▶ ASSIGNED TASK: In the entries below, find each line with the string "fillLane" and copy it.

Collected data entries

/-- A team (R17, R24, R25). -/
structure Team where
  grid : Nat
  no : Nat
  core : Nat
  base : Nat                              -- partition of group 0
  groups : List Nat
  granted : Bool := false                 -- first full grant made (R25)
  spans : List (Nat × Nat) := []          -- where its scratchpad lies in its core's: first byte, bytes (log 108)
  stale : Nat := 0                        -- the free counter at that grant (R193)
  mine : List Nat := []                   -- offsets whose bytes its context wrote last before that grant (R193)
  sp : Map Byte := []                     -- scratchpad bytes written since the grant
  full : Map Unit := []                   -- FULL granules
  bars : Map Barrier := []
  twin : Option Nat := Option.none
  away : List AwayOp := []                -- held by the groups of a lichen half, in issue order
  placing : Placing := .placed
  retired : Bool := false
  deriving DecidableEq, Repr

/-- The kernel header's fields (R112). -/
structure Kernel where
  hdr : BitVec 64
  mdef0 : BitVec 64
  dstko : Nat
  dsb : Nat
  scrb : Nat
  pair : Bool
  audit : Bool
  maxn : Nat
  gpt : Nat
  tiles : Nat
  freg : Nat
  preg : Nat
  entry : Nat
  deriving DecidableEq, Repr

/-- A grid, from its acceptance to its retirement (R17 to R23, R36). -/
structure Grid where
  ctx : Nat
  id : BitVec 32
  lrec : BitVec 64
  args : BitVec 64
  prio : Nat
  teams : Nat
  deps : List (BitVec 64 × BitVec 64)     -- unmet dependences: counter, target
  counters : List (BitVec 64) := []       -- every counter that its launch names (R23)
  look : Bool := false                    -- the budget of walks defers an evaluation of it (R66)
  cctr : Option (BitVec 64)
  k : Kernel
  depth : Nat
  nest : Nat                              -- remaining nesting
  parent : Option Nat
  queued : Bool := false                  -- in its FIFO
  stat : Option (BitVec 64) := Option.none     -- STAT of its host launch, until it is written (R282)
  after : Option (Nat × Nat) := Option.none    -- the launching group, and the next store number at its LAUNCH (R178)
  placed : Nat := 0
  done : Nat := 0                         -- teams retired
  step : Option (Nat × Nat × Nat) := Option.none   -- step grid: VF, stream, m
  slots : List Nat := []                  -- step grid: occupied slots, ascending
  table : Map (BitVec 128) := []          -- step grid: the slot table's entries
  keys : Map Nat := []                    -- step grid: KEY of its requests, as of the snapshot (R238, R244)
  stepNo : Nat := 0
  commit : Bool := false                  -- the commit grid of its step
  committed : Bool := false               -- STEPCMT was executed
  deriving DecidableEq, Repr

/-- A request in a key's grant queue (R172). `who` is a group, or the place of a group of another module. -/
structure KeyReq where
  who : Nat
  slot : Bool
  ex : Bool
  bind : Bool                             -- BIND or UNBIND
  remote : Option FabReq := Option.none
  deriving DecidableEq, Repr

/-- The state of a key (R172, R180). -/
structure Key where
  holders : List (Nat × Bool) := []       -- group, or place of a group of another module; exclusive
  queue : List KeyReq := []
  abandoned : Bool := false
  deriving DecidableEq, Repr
--
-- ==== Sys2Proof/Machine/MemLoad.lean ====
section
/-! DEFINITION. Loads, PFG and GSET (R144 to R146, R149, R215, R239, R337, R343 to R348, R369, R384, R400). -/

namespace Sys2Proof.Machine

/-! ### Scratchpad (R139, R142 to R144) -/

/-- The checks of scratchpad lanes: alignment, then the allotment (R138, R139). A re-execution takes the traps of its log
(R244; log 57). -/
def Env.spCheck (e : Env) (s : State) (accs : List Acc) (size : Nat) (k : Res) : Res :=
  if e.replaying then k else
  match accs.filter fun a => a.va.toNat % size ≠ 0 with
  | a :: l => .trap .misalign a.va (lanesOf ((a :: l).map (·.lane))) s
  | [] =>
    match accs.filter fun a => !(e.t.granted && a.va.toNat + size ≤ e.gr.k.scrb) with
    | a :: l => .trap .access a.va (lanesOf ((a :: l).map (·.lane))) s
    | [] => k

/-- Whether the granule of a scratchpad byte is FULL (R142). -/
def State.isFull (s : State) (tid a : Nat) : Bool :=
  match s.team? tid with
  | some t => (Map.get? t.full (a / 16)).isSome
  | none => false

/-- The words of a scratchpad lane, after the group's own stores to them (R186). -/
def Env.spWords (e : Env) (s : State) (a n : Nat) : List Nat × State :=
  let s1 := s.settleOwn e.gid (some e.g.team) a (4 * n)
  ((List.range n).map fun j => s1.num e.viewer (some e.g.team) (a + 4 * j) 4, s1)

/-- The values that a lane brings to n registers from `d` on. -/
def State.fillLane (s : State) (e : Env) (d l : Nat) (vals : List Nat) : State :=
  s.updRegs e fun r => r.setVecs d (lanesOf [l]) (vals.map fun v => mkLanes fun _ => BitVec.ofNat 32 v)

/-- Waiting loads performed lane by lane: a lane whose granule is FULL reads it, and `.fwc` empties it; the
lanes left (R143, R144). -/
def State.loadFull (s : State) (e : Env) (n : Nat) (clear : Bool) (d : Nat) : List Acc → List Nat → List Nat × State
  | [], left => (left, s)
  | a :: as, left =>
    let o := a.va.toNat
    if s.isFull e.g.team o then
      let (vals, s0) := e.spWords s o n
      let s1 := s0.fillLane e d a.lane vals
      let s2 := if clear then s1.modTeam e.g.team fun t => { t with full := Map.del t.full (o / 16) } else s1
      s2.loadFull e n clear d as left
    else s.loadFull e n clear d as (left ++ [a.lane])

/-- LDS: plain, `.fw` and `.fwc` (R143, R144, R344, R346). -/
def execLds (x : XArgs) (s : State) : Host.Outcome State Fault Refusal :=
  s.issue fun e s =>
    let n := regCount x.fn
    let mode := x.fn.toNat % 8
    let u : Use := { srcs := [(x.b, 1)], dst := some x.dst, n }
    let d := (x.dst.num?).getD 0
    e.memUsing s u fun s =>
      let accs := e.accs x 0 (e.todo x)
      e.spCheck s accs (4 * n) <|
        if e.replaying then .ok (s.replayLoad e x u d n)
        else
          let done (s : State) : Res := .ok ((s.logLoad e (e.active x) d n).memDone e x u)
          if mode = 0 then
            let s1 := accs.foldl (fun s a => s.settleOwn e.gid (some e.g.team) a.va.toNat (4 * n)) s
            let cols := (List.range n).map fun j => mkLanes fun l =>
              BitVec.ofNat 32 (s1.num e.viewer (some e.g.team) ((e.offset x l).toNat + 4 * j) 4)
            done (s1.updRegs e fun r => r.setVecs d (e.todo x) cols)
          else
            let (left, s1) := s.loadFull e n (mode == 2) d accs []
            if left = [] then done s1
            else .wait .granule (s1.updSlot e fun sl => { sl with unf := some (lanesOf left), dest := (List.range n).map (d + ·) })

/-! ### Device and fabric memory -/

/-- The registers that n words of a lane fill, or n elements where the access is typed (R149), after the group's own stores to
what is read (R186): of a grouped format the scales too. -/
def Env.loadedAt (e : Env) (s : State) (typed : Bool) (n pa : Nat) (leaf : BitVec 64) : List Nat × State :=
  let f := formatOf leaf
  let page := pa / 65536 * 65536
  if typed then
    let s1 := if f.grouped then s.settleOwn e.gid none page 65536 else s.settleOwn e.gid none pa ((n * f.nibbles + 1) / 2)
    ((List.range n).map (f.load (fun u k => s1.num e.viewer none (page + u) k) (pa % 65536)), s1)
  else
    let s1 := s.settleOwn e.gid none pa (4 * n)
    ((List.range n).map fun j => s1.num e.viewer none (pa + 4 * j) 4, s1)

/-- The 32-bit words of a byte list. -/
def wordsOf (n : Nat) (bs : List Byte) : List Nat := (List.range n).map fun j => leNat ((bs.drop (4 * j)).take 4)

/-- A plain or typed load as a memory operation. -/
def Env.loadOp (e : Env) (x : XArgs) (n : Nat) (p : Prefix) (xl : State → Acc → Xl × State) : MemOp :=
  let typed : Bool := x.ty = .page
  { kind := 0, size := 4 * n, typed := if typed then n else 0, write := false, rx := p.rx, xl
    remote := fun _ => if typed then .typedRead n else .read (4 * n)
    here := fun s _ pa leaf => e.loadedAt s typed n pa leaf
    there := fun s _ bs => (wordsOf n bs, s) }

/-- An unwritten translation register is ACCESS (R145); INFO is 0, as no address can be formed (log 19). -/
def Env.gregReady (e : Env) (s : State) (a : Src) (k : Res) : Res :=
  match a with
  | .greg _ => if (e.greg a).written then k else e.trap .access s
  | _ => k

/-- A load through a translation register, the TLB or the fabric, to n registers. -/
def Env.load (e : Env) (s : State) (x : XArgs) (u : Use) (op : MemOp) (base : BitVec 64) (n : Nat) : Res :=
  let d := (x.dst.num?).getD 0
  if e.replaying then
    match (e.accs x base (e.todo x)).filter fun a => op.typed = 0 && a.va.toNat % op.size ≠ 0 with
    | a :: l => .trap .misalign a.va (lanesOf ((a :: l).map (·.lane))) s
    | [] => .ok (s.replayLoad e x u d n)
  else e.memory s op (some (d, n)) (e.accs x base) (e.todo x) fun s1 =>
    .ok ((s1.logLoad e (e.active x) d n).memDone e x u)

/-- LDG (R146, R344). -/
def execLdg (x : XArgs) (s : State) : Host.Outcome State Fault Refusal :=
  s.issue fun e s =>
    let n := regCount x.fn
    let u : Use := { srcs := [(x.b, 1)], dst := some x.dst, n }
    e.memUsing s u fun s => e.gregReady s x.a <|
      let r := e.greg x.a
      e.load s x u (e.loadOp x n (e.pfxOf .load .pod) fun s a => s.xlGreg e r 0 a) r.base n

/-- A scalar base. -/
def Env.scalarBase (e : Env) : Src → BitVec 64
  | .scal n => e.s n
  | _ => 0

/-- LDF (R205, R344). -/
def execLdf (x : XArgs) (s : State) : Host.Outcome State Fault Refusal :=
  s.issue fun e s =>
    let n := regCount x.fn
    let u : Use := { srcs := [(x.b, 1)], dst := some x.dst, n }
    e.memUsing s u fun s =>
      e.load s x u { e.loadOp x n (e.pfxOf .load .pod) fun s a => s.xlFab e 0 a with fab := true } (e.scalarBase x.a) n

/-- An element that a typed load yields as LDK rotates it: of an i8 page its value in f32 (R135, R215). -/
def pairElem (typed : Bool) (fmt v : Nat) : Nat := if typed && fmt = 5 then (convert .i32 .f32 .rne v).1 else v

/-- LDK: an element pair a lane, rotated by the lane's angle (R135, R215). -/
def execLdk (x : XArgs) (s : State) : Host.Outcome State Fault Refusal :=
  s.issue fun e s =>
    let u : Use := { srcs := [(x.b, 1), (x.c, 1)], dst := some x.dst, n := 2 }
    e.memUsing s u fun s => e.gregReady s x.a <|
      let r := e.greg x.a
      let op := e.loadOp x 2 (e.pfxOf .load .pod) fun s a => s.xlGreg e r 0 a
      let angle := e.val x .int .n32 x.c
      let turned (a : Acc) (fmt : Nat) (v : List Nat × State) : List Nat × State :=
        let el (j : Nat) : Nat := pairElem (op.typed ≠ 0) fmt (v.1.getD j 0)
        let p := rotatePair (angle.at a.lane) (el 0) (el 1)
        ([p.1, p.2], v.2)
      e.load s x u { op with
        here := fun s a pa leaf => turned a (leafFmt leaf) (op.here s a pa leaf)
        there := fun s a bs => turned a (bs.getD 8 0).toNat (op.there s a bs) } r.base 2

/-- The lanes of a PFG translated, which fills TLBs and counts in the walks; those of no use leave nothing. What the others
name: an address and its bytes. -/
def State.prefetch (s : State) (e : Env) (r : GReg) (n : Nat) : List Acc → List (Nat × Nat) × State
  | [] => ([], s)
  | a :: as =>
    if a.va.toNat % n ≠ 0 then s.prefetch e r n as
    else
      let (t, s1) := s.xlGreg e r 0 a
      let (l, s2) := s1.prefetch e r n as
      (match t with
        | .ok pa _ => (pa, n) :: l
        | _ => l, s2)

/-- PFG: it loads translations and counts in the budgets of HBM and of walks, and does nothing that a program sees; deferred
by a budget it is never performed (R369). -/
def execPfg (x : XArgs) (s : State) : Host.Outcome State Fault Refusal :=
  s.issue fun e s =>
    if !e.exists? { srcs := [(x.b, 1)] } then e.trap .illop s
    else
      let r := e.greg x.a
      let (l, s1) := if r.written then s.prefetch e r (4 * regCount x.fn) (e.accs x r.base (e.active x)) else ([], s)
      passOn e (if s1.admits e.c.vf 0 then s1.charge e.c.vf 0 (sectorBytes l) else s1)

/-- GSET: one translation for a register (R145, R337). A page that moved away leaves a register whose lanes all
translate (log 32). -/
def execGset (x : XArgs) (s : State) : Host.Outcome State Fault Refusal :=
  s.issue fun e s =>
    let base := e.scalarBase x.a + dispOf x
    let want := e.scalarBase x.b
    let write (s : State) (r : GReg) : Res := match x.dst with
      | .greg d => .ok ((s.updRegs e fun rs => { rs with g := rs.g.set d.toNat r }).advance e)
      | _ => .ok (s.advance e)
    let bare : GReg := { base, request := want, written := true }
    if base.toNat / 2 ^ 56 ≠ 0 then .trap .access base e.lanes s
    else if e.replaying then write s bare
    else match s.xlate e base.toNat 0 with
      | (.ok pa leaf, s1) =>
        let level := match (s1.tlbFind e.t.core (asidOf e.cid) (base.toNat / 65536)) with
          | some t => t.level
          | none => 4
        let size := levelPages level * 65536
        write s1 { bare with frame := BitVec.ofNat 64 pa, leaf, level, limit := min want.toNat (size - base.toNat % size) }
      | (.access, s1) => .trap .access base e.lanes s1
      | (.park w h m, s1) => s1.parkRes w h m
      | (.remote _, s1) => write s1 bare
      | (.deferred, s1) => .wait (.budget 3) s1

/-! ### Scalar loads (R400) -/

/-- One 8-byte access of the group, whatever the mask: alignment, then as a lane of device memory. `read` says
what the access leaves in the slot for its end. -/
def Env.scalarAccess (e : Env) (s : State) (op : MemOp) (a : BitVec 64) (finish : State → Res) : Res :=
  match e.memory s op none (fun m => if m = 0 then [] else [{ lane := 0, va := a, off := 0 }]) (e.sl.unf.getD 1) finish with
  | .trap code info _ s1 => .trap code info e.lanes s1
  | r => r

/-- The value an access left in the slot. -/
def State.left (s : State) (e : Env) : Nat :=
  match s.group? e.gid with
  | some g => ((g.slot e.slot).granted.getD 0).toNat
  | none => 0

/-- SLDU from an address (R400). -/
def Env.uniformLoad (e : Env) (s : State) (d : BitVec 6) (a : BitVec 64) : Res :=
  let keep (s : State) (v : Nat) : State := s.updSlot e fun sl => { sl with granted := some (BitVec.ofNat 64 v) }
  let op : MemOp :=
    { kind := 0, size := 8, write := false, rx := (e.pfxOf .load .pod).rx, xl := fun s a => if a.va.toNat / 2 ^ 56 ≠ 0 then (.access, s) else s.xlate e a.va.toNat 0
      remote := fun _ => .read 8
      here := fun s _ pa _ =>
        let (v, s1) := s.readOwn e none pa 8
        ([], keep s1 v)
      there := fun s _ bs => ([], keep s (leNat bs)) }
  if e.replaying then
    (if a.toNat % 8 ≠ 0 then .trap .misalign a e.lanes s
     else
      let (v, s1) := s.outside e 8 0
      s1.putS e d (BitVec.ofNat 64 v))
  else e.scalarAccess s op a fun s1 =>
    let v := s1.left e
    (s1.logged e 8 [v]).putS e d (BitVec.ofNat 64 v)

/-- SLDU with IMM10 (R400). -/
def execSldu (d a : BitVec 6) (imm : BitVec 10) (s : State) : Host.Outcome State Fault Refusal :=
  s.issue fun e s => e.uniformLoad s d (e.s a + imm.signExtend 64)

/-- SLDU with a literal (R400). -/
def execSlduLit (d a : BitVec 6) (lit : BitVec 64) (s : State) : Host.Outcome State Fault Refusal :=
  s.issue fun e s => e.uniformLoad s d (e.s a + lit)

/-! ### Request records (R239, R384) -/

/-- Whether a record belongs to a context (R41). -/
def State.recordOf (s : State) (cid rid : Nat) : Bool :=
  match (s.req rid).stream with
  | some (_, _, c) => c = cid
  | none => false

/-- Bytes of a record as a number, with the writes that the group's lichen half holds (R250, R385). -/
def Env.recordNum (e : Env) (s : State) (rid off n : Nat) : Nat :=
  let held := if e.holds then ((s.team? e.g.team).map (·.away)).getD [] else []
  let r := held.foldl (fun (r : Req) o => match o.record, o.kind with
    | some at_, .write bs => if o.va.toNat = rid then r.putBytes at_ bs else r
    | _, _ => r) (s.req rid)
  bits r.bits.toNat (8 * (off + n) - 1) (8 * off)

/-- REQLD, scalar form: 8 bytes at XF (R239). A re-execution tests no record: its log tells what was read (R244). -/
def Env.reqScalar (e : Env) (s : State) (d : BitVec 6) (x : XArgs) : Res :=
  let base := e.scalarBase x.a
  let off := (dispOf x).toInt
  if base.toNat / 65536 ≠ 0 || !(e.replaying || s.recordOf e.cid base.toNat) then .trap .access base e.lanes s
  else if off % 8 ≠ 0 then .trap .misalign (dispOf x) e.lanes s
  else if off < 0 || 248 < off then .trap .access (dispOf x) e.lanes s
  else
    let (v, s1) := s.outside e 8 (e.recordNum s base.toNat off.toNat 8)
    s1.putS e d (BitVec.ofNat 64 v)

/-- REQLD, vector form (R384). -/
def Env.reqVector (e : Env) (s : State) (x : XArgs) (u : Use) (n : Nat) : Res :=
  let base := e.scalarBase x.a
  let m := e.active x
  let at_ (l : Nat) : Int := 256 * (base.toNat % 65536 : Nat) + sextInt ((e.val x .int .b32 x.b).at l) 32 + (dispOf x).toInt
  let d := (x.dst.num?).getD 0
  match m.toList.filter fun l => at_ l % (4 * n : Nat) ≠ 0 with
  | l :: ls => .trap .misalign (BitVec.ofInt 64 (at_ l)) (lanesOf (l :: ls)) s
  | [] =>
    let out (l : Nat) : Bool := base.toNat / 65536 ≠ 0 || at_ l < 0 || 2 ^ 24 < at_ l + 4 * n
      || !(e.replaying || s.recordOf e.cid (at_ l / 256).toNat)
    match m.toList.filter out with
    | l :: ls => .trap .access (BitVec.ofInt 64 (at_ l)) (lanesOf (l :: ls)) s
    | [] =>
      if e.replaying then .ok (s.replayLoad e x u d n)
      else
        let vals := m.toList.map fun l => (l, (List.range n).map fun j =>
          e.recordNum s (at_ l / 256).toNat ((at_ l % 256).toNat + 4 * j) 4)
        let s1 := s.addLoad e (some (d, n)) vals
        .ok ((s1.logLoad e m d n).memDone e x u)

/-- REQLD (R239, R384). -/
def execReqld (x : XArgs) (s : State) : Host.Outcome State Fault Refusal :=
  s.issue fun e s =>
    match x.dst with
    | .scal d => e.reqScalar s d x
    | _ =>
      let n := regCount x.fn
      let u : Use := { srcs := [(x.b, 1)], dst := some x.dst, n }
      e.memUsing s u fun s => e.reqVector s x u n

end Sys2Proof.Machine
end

▶ OUTPUT BELOW:
def State.fillLane (s : State) (e : Env) (d l : Nat) (vals : List Nat) : State :=
      let s1 := s0.fillLane e d a.lane vals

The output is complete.